Why not just modify APP?
We considered this option but the changes needed to make APP work for our scenarios were so fundamental that it wasn't clear if the resulting protocol would still be APP. The core of ATOM is the feed/entry model. But that model is what causes us our problems. If we change the data model are we still dealing with the same protocol? I also have to admit that I was deathly afraid of the political implications of Microsoft messing around with APP. I suspect Mr. Bray's comments would be taken as a pleasant walk in the park compared to the kind of pummeling Microsoft would receive if it touched one hair on APP's head.

In his post, Yaron talks about two of the key limitations we saw with the Atom Publishing Protocol (i.e. lack of support for hierarchies and lack of support for granular updates to fields) and responds to the various suggestions about how one can workaround these problems in APP. As he states in the conclusion of his post we are very wary of suggestions to "embrace and extend" Web standards given the amount of negative press the company has gotten about that over the years. It seems better for the industry if we build a protocol that works for our needs and publish documentation about how it works so any interested party can interoperate with us than if we claim we support a Web standard when in truth it only "works with Microsoft" because it has been extended in incompatible ways.

Dealing with Hierarchy

Here's what Yaron had to say with regards to the discussion around APP's lack of explicit support for hierarchies

The idea that you put a link in the ATOM feed to the actual object. This isn't a bad idea if the goal was to publish notices about data. E.g. if I wanted to have a feed that published information about changes to my address book then having a link to the actual address book data in the APP entries is fine and dandy. But if the goal is to directly manipulate the address book's contents then having to first download the feed, pull out the URLs for the entries and then retrieve each and every one of those URLs in separate requests in order to pull together all the address book data is unacceptable from both an implementation simplicity and performance perspective. We need a way where by someone can get all the content in the address book at once. Also, each of our contacts, for example, are actually quite large trees. So the problem recurses. We need a way to get all the data in one contact at a go without having to necessarily pull down the entire address book. At the next level we need a way to get all the phone numbers for a single contact without having to download the entire contact and so on.

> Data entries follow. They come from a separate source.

-- ==== Sys2Proof/Machine/Mot.lean ====
section
/-!
DEFINITION. The stepper axes (spec/11): parameters, profiles, homing, switch inputs, and the choppers of the bridges.
-/

namespace Sys2Proof.Machine

def axisNode (n : Nat) : Node := .axis (Fin.ofNat 8 n)
def axisB (n : Nat) : Nat := (axisNode n).base
def State.ax (s : State) (n : Nat) : AxisRt := tget {} s.axes n
def State.setAx (s : State) (n : Nat) (x : AxisRt) : State := { s with axes := tset {} s.axes n x }

/-! ## The parameter block (R481) -/

def AxisRt.micro (x : AxisRt) : Nat := fieldN x.block 0 1
def AxisRt.flag (x : AxisRt) (k : Nat) : Bool := bit (fieldN x.block 1 1) k
def AxisRt.iRun (x : AxisRt) : Nat := fieldN x.block 2 2
def AxisRt.iHold (x : AxisRt) : Nat := fieldN x.block 4 2
def AxisRt.holdMs (x : AxisRt) : Nat := fieldN x.block 6 2
def AxisRt.startRate (x : AxisRt) : Nat := fieldN x.block 8 4
def AxisRt.stopDecel (x : AxisRt) : Nat := fieldN x.block 12 4
def AxisRt.softMin (x : AxisRt) : Int := fieldS x.block 16 4
def AxisRt.softMax (x : AxisRt) : Int := fieldS x.block 20 4
def AxisRt.tOff (x : AxisRt) : Nat := fieldN x.block 24 2
def AxisRt.tBlank (x : AxisRt) : Nat := fieldN x.block 26 2
def AxisRt.ocCode (x : AxisRt) : Nat := fieldN x.block 32 2
def AxisRt.rise (x : AxisRt) : Nat := fieldN x.block 34 2
/-- Role, active low, and home reference of an input (`LIM_CFG`). -/
def AxisRt.role (x : AxisRt) (i : Nat) : Nat := bits (fieldN x.block 36 2) (4 * i) 2
def AxisRt.activeLow (x : AxisRt) (i : Nat) : Bool := bit (fieldN x.block 36 2) (4 * i + 2)
def AxisRt.homeBit (x : AxisRt) (i : Nat) : Bool := bit (fieldN x.block 36 2) (4 * i + 3)
def AxisRt.debUs (x : AxisRt) : Nat := fieldN x.block 38 2
def AxisRt.chatterN (x : AxisRt) : Nat := fieldN x.block 40 1
def AxisRt.stallPct (x : AxisRt) : Nat := fieldN x.block 41 1
def AxisRt.homeRate (x : AxisRt) : Nat := fieldN x.block 44 4
def AxisRt.homeMax (x : AxisRt) : Nat := fieldN x.block 48 4
def AxisRt.homePos (x : AxisRt) : Int := fieldS x.block 52 4
def AxisRt.backoffN (x : AxisRt) : Nat := fieldN x.block 56 4
def AxisRt.stallMinRate (x : AxisRt) : Nat := fieldN x.block 60 4

/-- Input `i` is a home reference for a direction (R486): a home switch is one for negative. -/
def AxisRt.homeRef (x : AxisRt) (neg : Bool) (i : Nat) : Bool :=
  (neg && decide (x.role i = 3)) || (decide (x.role i = (if neg then 1 else 2)) && x.homeBit i)

/-- A block that R481 refuses. -/
def axisBad (b : List Byte) : Bool :=
  let x : AxisRt := { block := b }
  let out (lo hi v : Nat) : Bool := decide (v < lo) || decide (hi < v)
  let refs (neg : Bool) : Nat := ((List.range 4).filter fun i => x.homeRef neg i).length
  decide (8 < x.micro) || decide (15 < fieldN b 1 1) || decide (1023 < x.iRun) || decide (1023 < x.iHold) ||
  out 1 1000000 x.startRate || out 100 100000000 x.stopDecel || decide (x.softMax ≤ x.softMin) || out 1000 50000 x.tOff ||
  out 100 5000 x.tBlank || decide (x.tOff < fieldN b 28 2) || out 4 255 (fieldN b 30 1) || decide (fieldN b 31 1 ≠ 0) ||
  decide (x.ocCode ≤ x.iRun) || out 1 10000 x.debUs || out 2 255 x.chatterN || out 64 240 x.stallPct || decide (fieldN b 42 2 ≠ 0) ||
  out 1 x.startRate x.homeRate || decide (x.homeMax = 0) || decide (x.homePos < x.softMin) || decide (x.softMax < x.homePos) ||
  (List.range 4).any (fun i => decide (x.role i = 0 ∨ x.role i = 3) && x.homeBit i) || decide (1 < refs true) || decide (1 < refs false)

/-! ## Position and current -/

/-- The quarter wave of s[i] (R471). -/
def sineQuarter : List Nat :=
  [0, 6, 13, 19, 25, 31, 38, 44, 50, 57, 63, 69, 75, 82, 88, 94, 100, 107, 113, 119, 125, 132, 138, 144, 150, 156, 163, 169, 175, 181, 187, 194] ++
  [200, 206, 212, 218, 224, 230, 237, 243, 249, 255, 261, 267, 273, 279, 285, 291, 297, 303, 309, 315, 321, 327, 333, 339, 345, 351, 357, 363, 369, 374, 380, 386] ++
  [392, 398, 403, 409, 415, 421, 426, 432, 438, 443, 449, 455, 460, 466, 472, 477, 483, 488, 494, 499, 505, 510, 516, 521, 526, 532, 537, 543, 548, 553, 558, 564] ++
  [569, 574, 579, 584, 590, 595, 600, 605, 610, 615, 620, 625, 630, 635, 640, 645, 650, 654, 659, 664, 669, 674, 678, 683, 688, 692, 697, 702, 706, 711, 715, 720] ++
  [724, 729, 733, 737, 742, 746, 750, 755, 759, 763, 767, 771, 775, 779, 784, 788, 792, 796, 799, 803, 807, 811, 815, 819, 822, 826, 830, 834, 837, 841, 844, 848] ++
  [851, 855, 858, 862, 865, 868, 872, 875, 878, 882, 885, 888, 891, 894, 897, 900, 903, 906, 909, 912, 915, 917, 920, 923, 926, 928, 931, 934, 936, 939, 941, 944] ++
  [946, 948, 951, 953, 955, 958, 960, 962, 964, 966, 968, 970, 972, 974, 976, 978, 980, 982, 983, 985, 987, 989, 990, 992, 993, 995, 996, 998, 999, 1000, 1002, 1003] ++
  [1004, 1006, 1007, 1008, 1009, 1010, 1011, 1012, 1013, 1014, 1015, 1016, 1016, 1017, 1018, 1018, 1019, 1020, 1020, 1021, 1021, 1022, 1022, 1022, 1023, 1023, 1023, 1024, 1024, 1024, 1024, 1024] ++
  [1024]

Yaron is really calling out two issues here. The first is that if you have a data type that doesn't map well as a piece of authored content then it is better represented as its own content type that is linked from an atom:entry than trying to treat an atom:entry with its requirement of author, summary and title fields as a good way to represent all types of data. The second issue is the lack of explicit support for hierarchies. This situation is an example of how something that seems entirely reasonable in one scenario can be problematic in another. If you are editing blog posts, it probably isn't that much of a burden to first retrieve an Atom feed of all your recent blog posts, locate the link to the one you want to edit then retrieve it for editing. In addition, since a blog post is authored content, the most relevant information about the post can be summarized in the atom:entry. On the other hand, if you want to retrieve your list of IM buddies so you can view their online status or get people in your friend's list to see their recent status updates, it isn't pretty to fetch a feed of your contacts then have to retrieve each contact one by one after locating the links to their representations in the Atom feed. Secondly, you may just want to address part of the data instead of instead of retrieving or accessing an entire user object if you just want their status message or online status.

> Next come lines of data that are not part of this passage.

-- ==== Sys2Proof/Machine/Wake.lean ====
section
/-!
DEFINITION. The end of a sleep (R619, R621): the accesses that were held during it take place in the order in which they came.
-/

namespace Sys2Proof.Machine

/-- A host access, by the command that made it; any other command is none. -/
def State.runAccess (s : State) (i : Instr) : State :=
  match i with
  | .registerWrite dw be v => s.barWrite dw be v.toNat i
  | .lowWordRead dw be => s.barRead dw be 0 i
  | .auditIndexRead => s.barRead (0xF00068 / 4) 15#4 0 i
  | .rcFieldRead dw inc => s.barRead dw 15#4 inc i
  | .unmappedAccess dw write => if write then s.barWrite dw 15#4 0 i else s.barRead dw 15#4 0 i
  | .enable n on => s.hostAccess n i fun s => s.ctrlEnable n on
  | .quiesce n on => s.hostAccess n i fun s => s.ctrlQuiesce n on
  | .abort n => s.hostAccess n i fun s => s.ctrlAbort n
  | .reset n b => s.hostAccess n i fun s => s.ctrlReset n b
  | .submissionDoorbell r v => s.hostAccess (.ring r) i fun s => s.sqDoorbell r v.toNat
  | .completionDoorbell r v => s.hostAccess (.ring r) i fun s => s.cqDoorbell r v.toNat
  | .ringResume r => s.hostAccess (.ring r) i fun s => s.resumeRing r
  | .bar2Read off len => s.hostAccess .cmd i fun s => s.readBar2 off len
  | .bar2Write off data => s.hostAccess .cmd i fun s => s.writeBar2 off data
  | .laneCtrlStart l => s.hostAccess l.node i fun s => s.writeStart l
  | .laneRateWrite l rate => s.hostAccess l.node i fun s => s.writeRate l rate
  | .commit cam => s.hostAccess (.cam cam) i fun s => s.writeCommit cam
  | .tbSet base => s.hostAccess .time i fun s => s.tbSet base.val
  | .tbRate base v => s.hostAccess .time i fun s => s.tbRateWrite base.val v.toNat
  | .axAccelWrite axis v => s.hostAccess (.axis axis) i fun s => s.axWrite axis.val (R.AX_ACCEL_ACCEL (axisB axis.val)) v.toNat
  | .axDecelWrite axis v => s.hostAccess (.axis axis) i fun s => s.axWrite axis.val (R.AX_DECEL_DECEL (axisB axis.val)) v.toNat
  | .hlthTallyClr lo hi => s.hostAccess .hlth i fun s => s.writeTallyClr (lo.toNat + hi.toNat * 2 ^ 32)
  | .hostStopRequest on => s.hostAccess .hlth i fun s => s.wrB R.HLTH_STOP_HOST on
  | .secProg v => s.hostAccess .sec i fun s => s.writeProg v.toNat
  | _ => s

/-- `WAKE_DONE` (R619, R621): at `t`, the wake in progress ends; the device is in RUN and the held accesses complete, in order. -/
def execWakeDone (t : Nat) (s : State) : Host.Outcome State Fault Refusal :=
  if s.dev ≠ devSleep ∨ !s.sysr.waking then .next s
  else
    let s := (s.advance t).wakeUp
    .next (s.heldCmds.foldl State.runAccess { s with heldCmds := [] })

/-- `SYS_CTRL_WAKE` (R619). -/
def execSysCtrlWake (s : State) : Host.Outcome State Fault Refusal := .next (s.hostAccess .sys .sysCtrlWake fun s => s.startWake)

end Sys2Proof.Machine
end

Below are specification excerpts showing how two RESTful protocols from Microsoft address these issues.

How Web3S Does It

The naming of elements and level of hierarchy in an XML document that is accessible via Web3S can be arbitrarily complex as long as it satisfies some structural constraints as specified in The Web3S Resource Infoset. The constraints include no mixed content and that multiple instances of an element with the same name as children of a node must be identified by a Web3S:ID element (e.g. multiple entries under a feed are identified by ID). Thus the representation of a Facebook user returned by the users.getInfo method in the Facebook REST API should be a valid Web3S document [except that the concentration element would have to be changed from having string content to having two element children, a Web3S:ID that can be used to address each concentration directly and another containing the current textual content].

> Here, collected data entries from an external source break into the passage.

/-- Each of these packets, when taken, is refused for the first reason that holds in the order the spec gives: a bad parameter, SEC off, a DMA error, poison, the module in error, no key, a bad signature or digest, a revoked key, a version rolled back; a refusal of the module is counted and recorded in the audit log, and the packet completes with that status. With no reason to refuse, FW_UPDATE stores the image in the copy that does not run, caches its key, sets STAGED and completes OK with the release; SEAL_LOAD stores the sealed layer and completes OK; KEY_REVOKE revokes the slot, drops its key, withdraws its sealed layers and completes OK with the slots left; SEC_SELF_TEST runs the tests again and completes OK, or MODULE_ERROR when one fails, with the number passed. -/
def Obligations.SecurityPackets : Prop :=
  (∀ (s : State) (h : Hdr) (image len : Nat) (img : List Byte) (f : FwHdr) (b t u v : State) (toB : Bool),
      s.Takes (.fwUpdate h image len) opFwUpdate h →
      img = s.bytesAt image len →
      f = FwHdr.ofBytes (img.take 512) →
      b = s.begun opFwUpdate h →
      t = b.touch 2 image len →
      toB = !t.flag R.SEC_STATE_COPY →
      u = (t.cacheKey f.slot f.key).norWrite (copyBase toB) img →
      (v = { u with nor := if toB then { u.nor with failsB := 0 } else { u.nor with failsA := 0 } }) →
      exec (.fwUpdate h image len) s = .next
      (match firstFail [(badParamOf (s.readAt image len) || decide (len < 512) || (decide ((okBytes (s.readAt image len)).length = len) && (f.bad || decide (len ≠ 512 + f.bodyLen))), .badParam),
          (b.secOff, .unitOff), (dmaErrorOf (s.readAt image len), .dmaError), (poisonedOf (s.readAt image len), .poisoned), (b.secErr, .moduleError),
          (decide (b.imageCheck img = some .sigInvalid), .sigInvalid), (decide (b.imageCheck img = some .keyRevoked), .keyRevoked),
          (decide (b.imageCheck img = some .rollback), .rollback)] with
      | some st => (if secRefusal st then ((t.keepKey st f.slot false f.key).count R.SEC_COUNTS_FW_REJECTS R.SEC_OVF_FREJ_OVF .sec 1).audit 3 0 f.slot st.code f.release f.secver f.digest
          else t).failPk (s.asPk opFwUpdate h) st [(image, len)] []
      | none => (((v.wr R.SEC_STATE_STAGED 1).raise .sec 18).audit 3 0 f.slot 0 f.release f.secver f.digest).complete (s.asPk opFwUpdate h) .ok [f.release])) ∧
  (∀ (s : State) (h : Hdr) (fails : BitVec 4) (b : State),
      s.Takes (.secSelfTest h fails) opSecSelfTest h →
      b = s.begun opSecSelfTest h →
      exec (.secSelfTest h fails) s = .next
      (match firstFail [(b.secOff, .unitOff), (b.secErr, .moduleError)] with
      | some st => b.failPk (s.asPk opSecSelfTest h) st [] []
      | none => (b.moduleTests fails.toNat).complete (s.asPk opSecSelfTest h) (if fails = 0#4 then .ok else .moduleError) [4 - popc 4 fails.toNat])) ∧
  (∀ (s : State) (h : Hdr) (slot : Nat) (sigR sigS msg : List Byte) (b u v : State),
      s.Takes (.keyRevoke h slot sigR sigS msg) opKeyRevoke h →
      b = s.begun opKeyRevoke h →
      u = (b.wr (R.SEC_SLOT_REVOKED slot) 1).dropKey slot →
      v = State.withdrawSlot ((u.raise .sec 19).audit 9 0 slot 0 slot u.slotsLeft []) slot →
      exec (.keyRevoke h slot sigR sigS msg) s = .next
      (match firstFail [(decide (3 < slot) || revokeMsgBad slot msg || b.lastFw slot, .badParam), (b.secOff, .unitOff), (b.secErr, .moduleError),
          ((b.revokers slot).isEmpty, .authRequired), (!(b.revokers slot).any fun k => sigVerifies (b.cached k) msg sigR sigS, .sigInvalid),
          (b.slotRevoked slot, .keyRevoked)] with
      | some st => (if secRefusal st then b.audit 9 0 slot st.code slot b.slotsLeft [] else b).failPk (s.asPk opKeyRevoke h) st [] []
      | none => v.complete (s.asPk opKeyRevoke h) .ok [v.slotsLeft])) ∧
  (∀ (s : State) (h : Hdr) (content len block : Nat) (sigR sigS blk bytes : List Byte) (k : SealBlk) (gotBlk signed tak gotC : Bool) (reads : List (Nat × Nat)) (b t : State),
      s.Takes (.sealLoad h content len block sigR sigS) opSealLoad h →
      blk = s.bytesAt block 74240 →
      k = SealBlk.ofBytes blk →
      gotBlk = decide ((okBytes (s.readAt block 74240)).length = 74240) →
      signed = (s.keyFits k.slot true k.key && sigVerifies k.key (blk.take 128) sigR sigS) →
      tak = (gotBlk && signed && decide (len ≤ 8388608)) →
      (bytes = if tak then s.bytesAt content len else []) →
      gotC = (tak && decide ((okBytes (s.readAt content len)).length = len)) →
      (reads = (block, 74240) :: (if tak then [(content, len)] else [])) →
      b = s.begun opSealLoad h →
      (t = reads.foldl (fun (q : State) r => q.touch 2 r.1 r.2) b) →
      exec (.sealLoad h content len block sigR sigS) s = .next
      (match firstFail [(badParamOf (s.readAt block 74240) || b.badAddr content len ||
            (gotBlk && (k.bad || decide (len ≠ k.len) || k.tablesBad (s.ctx h.ctx) || decide (k.serial < tget 0 b.sec.serials h.ctx) || decide (b.freeKib < k.kib))) ||
            (gotC && b.contentBad k bytes), .badParam),
          (!(s.ctx h.ctx).openOrRunning, .ctxState), (b.secOff, .unitOff),
          (dmaErrorOf (s.readAt block 74240) || (tak && dmaErrorOf (s.readAt content len)), .dmaError),
          (poisonedOf (s.readAt block 74240) || (tak && poisonedOf (s.readAt content len)), .poisoned), (b.secErr, .moduleError),
          (!signed || decide (sha384 bytes ≠ k.contentDigest) || decide (sha384 (blk.drop 256) ≠ k.tableDigest), .sigInvalid),
          (b.slotRevoked k.slot, .keyRevoked)] with
      | some st => (if secRefusal st then (((t.keepKey st k.slot true k.key).count R.SEC_COUNTS_SEAL_REJECTS R.SEC_OVF_SREJ_OVF .sec 1).raise .sec 17).audit 5 h.ctx k.slot st.code k.serial k.len k.contentDigest
          else t).failPk (s.asPk opSealLoad h) st reads []
      | none => ((t.cacheKey k.slot k.key).acceptSeal h.ctx k bytes (blk.drop 256)).complete (s.asPk opSealLoad h) .ok []))

/-- AUDIT_READ writes the newest records from an index on, at most the number asked, and completes OK with their number and the index after or of the last. SEC_PROG outside TEST is discarded with ACCESS; in TEST it stores its fields, and with GO programs an empty slot with the hash and uses, recorded in the audit log, refuses a used one with FAILED and ACCESS, and fails when the module is in error. SEC_SRAM_PARITY drops the cached key of the slot, and caches the running image's key again. -/
def Obligations.SecurityEvents : Prop :=
  (∀ (s : State) (h : Hdr) (dst first most : Nat) (rs : List (List Byte)),
      s.Takes (.auditRead h dst first most) opAuditRead h →
      (rs = ((s.sec.audit.filter fun r => decide (first ≤ fieldN r 0 8)).take most)) →
      s.badAddr dst (160 * most) = false →
      s.secOff = false →
      s.dmaFails dst (160 * rs.length) = false →
      s.secErr = false →
      s.secPoison (s.secBase + storeBytes) ringBytes = false →
      exec (.auditRead h dst first most) s = .next (((s.begun opAuditRead h).writeAt 16 dst (rs.flatMap id)).complete (s.asPk opAuditRead h) .ok
      (words64 rs.length ++ words64 (if rs.isEmpty then (s.begun opAuditRead h).auditIndex else fieldN (rs.getLastD []) 0 8)))) ∧
  (∀ (s : State) (v : Word),
      s.HostReaches →
      s.dev ≠ devTest →
      exec (.secProg v) s = .next (s.raise .sec 4)) ∧
  (∀ (s t : State) (v : Word) (k : Nat),
      s.HostReaches →
      s.dev = devTest →
      k = v.toNat % 4 →
      t = ((s.wr R.SEC_PROG_SLOT k).wr R.SEC_PROG_USE_FW (bits v.toNat 8 1)).wr R.SEC_PROG_USE_SEAL (bits v.toNat 9 1) →
      bit v.toNat 16 = false →
      exec (.secProg v) s = .next t) ∧
  (∀ (s t : State) (v : Word) (k : Nat),
      s.HostReaches →
      s.dev = devTest →
      k = v.toNat % 4 →
      t = ((s.wr R.SEC_PROG_SLOT k).wr R.SEC_PROG_USE_FW (bits v.toNat 8 1)).wr R.SEC_PROG_USE_SEAL (bits v.toNat 9 1) →
      bit v.toNat 16 = true →
      t.secErr = true →
      exec (.secProg v) s = .next (t.wr R.SEC_PROG_FAILED 1)) ∧
  (∀ (s t : State) (v : Word) (k : Nat),
      s.HostReaches →
      s.dev = devTest →
      k = v.toNat % 4 →
      t = ((s.wr R.SEC_PROG_SLOT k).wr R.SEC_PROG_USE_FW (bits v.toNat 8 1)).wr R.SEC_PROG_USE_SEAL (bits v.toNat 9 1) →
      bit v.toNat 16 = true →
      t.secErr = false →
      t.slotUsed k = true →
      exec (.secProg v) s = .next (((t.wr R.SEC_PROG_FAILED 1).raise .sec 4).audit 10 0 k Status.badParam.code k (bits v.toNat 8 2) (beBytes 48 t.progHash))) ∧
  (∀ (s t : State) (v : Word) (k : Nat),
      s.HostReaches →
      s.dev = devTest →
      k = v.toNat % 4 →
      t = ((s.wr R.SEC_PROG_SLOT k).wr R.SEC_PROG_USE_FW (bits v.toNat 8 1)).wr R.SEC_PROG_USE_SEAL (bits v.toNat 9 1) →
      bit v.toNat 16 = true →
      t.secErr = false →
      t.slotUsed k = false →
      exec (.secProg v) s = .next ((State.wr (((State.wr { t with sec := { t.sec with hashes := tset none t.sec.hashes k (some t.progHash) } } (R.SEC_SLOT_PROVISIONED k) 1).wr (R.SEC_SLOT_FW k) (bits v.toNat 8 1)).wr (R.SEC_SLOT_SEAL k) (bits v.toNat 9 1)) R.SEC_PROG_FAILED 0).audit 10 0 k 0 k (bits v.toNat 8 2) (beBytes 48 t.progHash))) ∧
  (∀ (s : State) (slot : Fin 4),
      (s.dropKey slot.val).sec.image = none →
      exec (.secSramParity slot) s = .next (s.dropKey slot.val)) ∧
  (∀ (s : State) (slot : Fin 4) (k : Nat) (key : List Byte),
      (s.dropKey slot.val).sec.image = some (k, key) →
      exec (.secSramParity slot) s = .next (if k = slot.val ∧ (s.dropKey slot.val).slotRevoked k = false then (s.dropKey slot.val).cacheKey k key else s.dropKey slot.val))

The most important part of being able to properly represent hierarchies is that different levels of the hierarchy can be directly accessed. From the Web3S documentation section entitled Addressing Web3S Information Items in HTTP

In order to enable maximum flexibility Element Information Items (EIIs) are directly exposed as HTTP resources. That is, each EII can be addressed as a HTTP resource and manipulated with the usual methods...


<articles>
 <article>
  <Web3S:ID>8383</Web3S:ID>
  <title>Manual of Surgery Volume First: General Surgery. Sixth Edition.</title>
  <authors>
   <author>
    <Web3S:ID>23455</Web3S:ID>
    <firstname>Alexander</firstname>
    <lastname>Miles</lastname>    
   </author>
   <author>
    <Web3S:ID>88828</Web3S:ID>
    <firstname>Alexis</firstname>
    <lastname>Thomson</lastname>    
   </author>
  </authors>
 </article>
</articles>

If the non-Web3S prefix path is http://example.net/stuff/morestuff then we could address the lastname EII in Alexander Miles’s entry as http://example.net/stuff/morestuff/net.examples.articles/net.example.article(8383)/net.example.authors/net.example.author(23455)/org.example.lastname.

 Although String Information Items (SIIs) are modeled as resources they currently do not have their own URLs and therefore are addressed only in the context of EIIs. E.g. the value of an SII would be set by setting the value of its parent EII.

XML heads may balk at requiring IDs to differentiate elements with the same name at the same scope or level of hierarchy instead of using positional indexes like XPath does. The problem with is that assumes that the XML document order is significant in the underlying data store which may likely not be the case.

Supporting Granular Updates

Here's what Yaron had to say on the topic of supporting granular updates and the various suggestions that came up with regards to preventing the lost update problem in APP.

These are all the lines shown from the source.